-- ==== Sys2Proof/Machine/Landing.lean ====
section
/-!
DEFINITION. Sys2Proof/Machine/Landing.lean: the Landing Units (R128 to R158), with the crossing buffers
that their outer updates read (R290 to R292).
-/

namespace Sys2Proof.Machine

/-! ### Arithmetic of the lanes (R70) -/

/-- binary32 with a wide exponent range: a result rounded here is judged after rounding (R70). -/
def b32x : Fmt := ⟨12, 23, 2047, 4095 * 2 ^ 23 - 1, some (4095 * 2 ^ 23), some (4095 * 2 ^ 23 + 2 ^ 22), true⟩

/-- A binary32 code as an operand of the wide range; a NaN stays a signalling one. -/
def widen (a : Nat) : Nat :=
  match b32.dec a with
  | .nan s => if s then 4095 * 2 ^ 23 + 1 else b32x.nan
  | v => (b32x.conv false .rne v).1

/-- A rounded result as the lanes keep it: flushed below 2⁻¹²⁶, overflowed above the largest finite. -/
def settleB32 (r : Nat × Flags) : Nat × Flags :=
  match b32x.dec r.1 with
  | .nan _ => (b32.nan, r.2)
  | .inf n => (b32.inf n, r.2)
  | .fin n m e =>
    if m = 0 || e + (Nat.log2 m : Int) < -126 then (b32.zero n, r.2)
    else let (c, f) := b32.round true .rne n m e; (c, r.2.or f)

/-- A code with the flags that forming it raised. -/
abbrev Fl := Nat × Flags

/-- An operation of the lanes: in wide mode plain binary32, otherwise with subnormals flushed (R70, R140). -/
def lop1 (wide : Bool) (f : Fmt → Nat → Fl) (a : Fl) : Fl :=
  let r := if wide then f b32 a.1 else settleB32 (f b32x (widen (flushIn false a.1)))
  (r.1, a.2.or r.2)

/-- An operation of two operands. -/
def lop2 (wide : Bool) (f : Fmt → Nat → Nat → Fl) (a b : Fl) : Fl :=
  let r := if wide then f b32 a.1 b.1 else settleB32 (f b32x (widen (flushIn false a.1)) (widen (flushIn false b.1)))
  (r.1, (a.2.or b.2).or r.2)

/-- An operation of three operands. -/
def lop3 (wide : Bool) (f : Fmt → Nat → Nat → Nat → Fl) (a b c : Fl) : Fl :=
  let r := if wide then f b32 a.1 b.1 c.1
    else settleB32 (f b32x (widen (flushIn false a.1)) (widen (flushIn false b.1)) (widen (flushIn false c.1)))
  (r.1, ((a.2.or b.2).or c.2).or r.2)

/-- Sum. -/
def lAdd (w : Bool) (a b : Fl) : Fl := lop2 w (fun f => f.add .rne) a b
/-- Difference. -/
def lSub (w : Bool) (a b : Fl) : Fl := lop2 w (fun f => f.sub .rne) a b
/-- Product. -/
def lMul (w : Bool) (a b : Fl) : Fl := lop2 w (fun f => f.mul .rne) a b
/-- Fused product and sum. -/
def lFma (w : Bool) (a b c : Fl) : Fl := lop3 w (fun f => f.fma .rne) a b c
/-- Quotient. -/
def lDiv (w : Bool) (a b : Fl) : Fl := lop2 w (fun f => f.div .rne) a b
/-- Square root. -/
def lSqrt (w : Bool) (a : Fl) : Fl := lop1 w (fun f => f.sqrt .rne) a

/-- A code without flags. -/
def fl (x : Nat) : Fl := (x, Flags.none)

/-- A value times a power of 2, and rounded as the lanes round (R138, R143). -/
def lScale (w : Bool) (a : Fl) (d : Int) : Fl :=
  let r := if w then b32.ofV .rne (scaled (b32.dec a.1) d)
    else settleB32 (b32x.ofV .rne (scaled (b32x.dec (widen (flushIn false a.1))) d))
  (r.1, (a.2.or (sigFlag (b32.dec a.1))).or r.2)

/-- `w - u * 2 ^ s`, rounded once (R142). -/
def scaledSub (wide : Bool) (w u : Fl) (s : Int) : Fl :=
  let v := fun (x : Fl) => if wide then b32.dec x.1 else b32x.dec (widen (flushIn false x.1))
  let r := if wide then b32.addV .rne (v w) (scaled (v u) s).neg
    else settleB32 (b32x.addV .rne (v w) (scaled (v u) s).neg)
  (r.1, (w.2.or u.2).or r.2)

/-- binary32 1.0. -/
def oneC : Nat := 0x3F800000

/-- A power by right-to-left binary powering (R138). -/
def powRne (wide : Bool) : Nat → Fl → Fl → Nat → Fl
  | 0, r, _, _ => r
  | n + 1, r, b, k =>
    if k = 0 then r else
    powRne wide n (if k % 2 = 1 then lMul wide r b else r) (if k / 2 = 0 then b else lMul wide b b) (k / 2)

/-- Whether a code is an infinity or a NaN. -/
def Fl.bad (a : Fl) : Bool := b32.nonfinite a.1

/-! ### The landing table (R130 to R133) -/

/-- A layer entry: its 1,024 bits as a number. -/
abbrev LayerEntry := Nat

/-- SLOTA or SLOTB (R130, R131). -/
def LayerEntry.slot (x : LayerEntry) (v : Nat) : Nat := if v = 0 then bits 47 0 x else bits 95 48 x
/-- MOOR. -/
def LayerEntry.moor (x : LayerEntry) : Nat := bits 143 96 x
/-- PREC. -/
def LayerEntry.prec (x : LayerEntry) : Nat := bits 191 144 x
/-- COUNT. -/
def LayerEntry.cnt (x : LayerEntry) : Nat := bits 271 240 x
/-- OPT. -/
def LayerEntry.opt (x : LayerEntry) : Nat := bits 273 272 x
/-- NEST. -/
def LayerEntry.nest (x : LayerEntry) : Bool := bit 274 x
/-- OUTER. -/
def LayerEntry.outer (x : LayerEntry) : Bool := bit 275 x
/-- HOLD. -/
def LayerEntry.hold (x : LayerEntry) : Bool := bit 276 x
/-- WCFMT. -/
def LayerEntry.wcfmt (x : LayerEntry) : Nat := bits 283 280 x
/-- WCBLK. -/
def LayerEntry.wcblk (x : LayerEntry) : Nat := bits 287 284 x
/-- LR. -/
def LayerEntry.lr (x : LayerEntry) : Nat := bits 319 288 x
/-- BETA1. -/
def LayerEntry.beta1 (x : LayerEntry) : Nat := bits 351 320 x
/-- BETA2. -/
def LayerEntry.beta2 (x : LayerEntry) : Nat := bits 383 352 x
/-- EPS. -/
def LayerEntry.eps (x : LayerEntry) : Nat := bits 415 384 x
/-- WD. -/
def LayerEntry.wd (x : LayerEntry) : Nat := bits 447 416 x
/-- GABS. -/
def LayerEntry.gabs (x : LayerEntry) : Nat := bits 479 448 x
/-- DABS. -/
def LayerEntry.dabs (x : LayerEntry) : Nat := bits 511 480 x
/-- OLR. -/
def LayerEntry.olr (x : LayerEntry) : Nat := bits 543 512 x
/-- OMU. -/
def LayerEntry.omu (x : LayerEntry) : Nat := bits 575 544 x
/-- KSTART. -/
def LayerEntry.kstart (x : LayerEntry) : Nat := bits 623 576 x
/-- GEXP, signed. -/
def LayerEntry.gexp (x : LayerEntry) : Int := signedOf 8 (bits 631 624 x)
/-- CBUF. -/
def LayerEntry.cbuf (x : LayerEntry) : Nat := bits 687 640 x

/-- The tiles of an entry (R135). -/
def LayerEntry.tiles (x : LayerEntry) : Nat := (x.cnt + 4095) / 4096

/-- The elements of a tile. -/
def LayerEntry.tileLen (x : LayerEntry) (t : Nat) : Nat := min 4096 (x.cnt - 4096 * t)

/-- The next 2 KiB boundary. -/
def up2k (a : Nat) : Nat := (a + 2047) / 2048 * 2048

/-- Bytes of a working-copy element. -/
def LayerEntry.wcBytes (x : LayerEntry) : Nat := if x.wcfmt = 1 then 2 else 1

/-- Elements of an FP8 scale block (R130). -/
def LayerEntry.blk (x : LayerEntry) : Nat := 2 ^ (6 + x.wcblk)

/-- The arrays of a slot area: offset, length and elements per byte's worth of each (R131): master, first
moment, second moment, working copy, scales, digests. An array the entry does not have is empty. -/
structure SlotMap where
  master : Nat
  m1     : Nat
  m2     : Nat
  wc     : Nat
  scale  : Nat
  digest : Nat
  stop   : Nat
deriving DecidableEq, Repr

/-- The layout of an entry's slot areas (R131). -/
def LayerEntry.map (x : LayerEntry) : SlotMap :=
  let n := x.cnt
  let master := 2048
  let m1 := up2k (master + 4 * n)
  let e1 := m1 + 4 * n
  let m2 := up2k e1
  let e2 := if x.opt = 0 then e1 else m2 + 4 * n
  let wc := up2k e2
  let ewc := wc + x.wcBytes * n
  let scale := up2k ewc
  let es := if x.wcfmt = 1 then ewc else scale + (n + x.blk - 1) / x.blk
  let digest := up2k es
  ⟨master, m1, m2, wc, scale, digest, digest + 4 * ((x.wcBytes * n + 2047) / 2048)⟩

/-- The base of half `h` of the mooring area, and the offset of the outer momentum in it (R133). -/
def LayerEntry.half (x : LayerEntry) (h : Nat) : Nat :=
  x.moor + h * up2k (up2k (2 * x.cnt) + 2 * x.cnt)

/-- Whether an entry keeps the rules of R130 that concern its bits and the unit's lent cluster. -/
def LayerEntry.ok (x : LayerEntry) (lent : Bool) : Bool :=
  bits 239 236 x == 0 && bits 279 277 x == 0 && bits 639 632 x == 0 && bits 1023 688 x == 0 &&
  decide (x.slot 0 % 2048 = 0) && decide (x.slot 1 % 2048 = 0) &&
  (if x.outer then decide (x.moor % 2048 = 0) && decide (x.cbuf % 2048 = 0) else x.moor == 0 && x.cbuf == 0) &&
  decide (x.opt ≤ 2) && (if x.opt = 2 then decide (x.prec % 64 = 0) && lent else x.prec == 0) &&
  (x.opt == 0 || !x.nest) && decide (1 ≤ x.cnt) && (x.wcfmt == 1 || x.wcfmt == 3 || x.wcfmt == 4) &&
  decide (x.wcblk ≤ 10) && (x.wcfmt != 1 || x.wcblk == 0)

/-! ### What stops a landing -/

/-- Why the unit stops work on something: a cause with its element, the causes of several elements in order, or a
fault, its element and whether the data was slot *v* or the current mooring half (R156). -/
inductive LuStop where
  | cause (c : Cause) (idx : Nat)
  | causes (l : List (Cause × Nat))
  | flt (f : Flt) (idx : Nat) (keep : Bool)
deriving DecidableEq, Repr

/-- Work of a Landing Unit that may stop. -/
abbrev LuProg (α : Type) := Prog (Except LuStop α)

/-- What becomes of a stop: a wait is none, anything else is a cause (R153 to R156). -/
def luStop (u entry : Nat) : LuStop → Prog Unit
  | .cause c i => luCause u c entry i
  | .causes l => Prog.each l fun p => luCause u p.1 entry p.2
  | .flt f i keep =>
    if f.isWait then .skip
    else (Prog.when (decide (f.kind = 3) && keep) ((errEvent (.luError u)).seq (selfFailure 9))).seq (luFault u f entry i)

/-- A read of the unit; `idx` gives the element of an offset. -/
def luRead (u va n : Nat) (keep : Bool) (idx : Nat → Nat) : LuProg (List Byte) := .get fun s =>
  (vget (luUnit s u) va n).bind fun r =>
    match r with
    | .ok d => .ret (.ok d)
    | .error f => .ret (.error (.flt f (idx (f.va - va)) keep))

/-- A write of the unit outside the peer areas: on a compressed page it breaks R205. -/
def luWrite (u va : Nat) (d : List Byte) (idx : Nat → Nat) : LuProg Unit := .get fun s =>
  (vput { luUnit s u with codec := none } va d).bind fun r =>
    match r with
    | .ok _ => .ret (.ok ())
    | .error f => (Prog.when (f.reason == 0x16) (setF .MEM_CDC_ERR Fld.MEM_CDC_ERR_PARTIAL (32 + u))).seq
        (.ret (.error (.flt f (idx (f.va - va)) false)))

/-- A write into a peer area of a crossing buffer, in whole blocks (R205, R291). -/
def luWriteArea (u va : Nat) (d : List Byte) : LuProg Unit := .get fun s =>
  (vput (luUnit s u) va d).bind fun r =>
    match r with
    | .ok _ => .ret (.ok ())
    | .error f => .ret (.error (.flt f noElement false))

/-- A fixed-size record: faults concern no element (R154). -/
def luRecord (u va n : Nat) (keep : Bool) : LuProg Nat :=
  (luRead u va n keep fun _ => noElement).bindE fun d => .ret (.ok (leNat d))

/-- Elements of `size` bytes of an array, `n` from element `i` on. -/
def luElems (u base size i n : Nat) (keep : Bool) : LuProg (List Nat) :=
  (luRead u (base + size * i) (size * n) keep fun d => i + d / size).bindE fun d =>
    .ret (.ok ((chunks size n d).map leNat))

/-- Elements written into an array from element `i` on. -/
def luPut (u base size i : Nat) (l : List Nat) : LuProg Unit :=
  luWrite u (base + size * i) (l.flatMap (leBytes size)) fun d => i + d / size

/-- Work done, or its stop taken as a cause of an entry. -/
def luDo (u entry : Nat) (p : LuProg Unit) : Prog Unit :=
  p.bind fun r =>
    match r with
    | .ok _ => .skip
    | .error e => luStop u entry e

/-- VPTR of a unit (R134). -/
def vptr (s : State) (u : Nat) : Nat := s.rdF .LND_STATUS Fld.LND_STATUS_VPTR u

/-- MPTR of a unit (R134). -/
def mptr (s : State) (u : Nat) : Nat := s.rdF .LND_STATUS Fld.LND_STATUS_MPTR u

/-- A layer entry read from the landing table. -/
def readEntry (u i : Nat) : LuProg LayerEntry := .get fun s =>
  luRecord u ((s.rd .LND_LTAB_BASE u).toNat + 128 * i) 128 false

▶ TASK GOAL
For every line of the entries holding the string "lean", add one to a tally; give the final figure only.

▶ TASK RESPONSE
2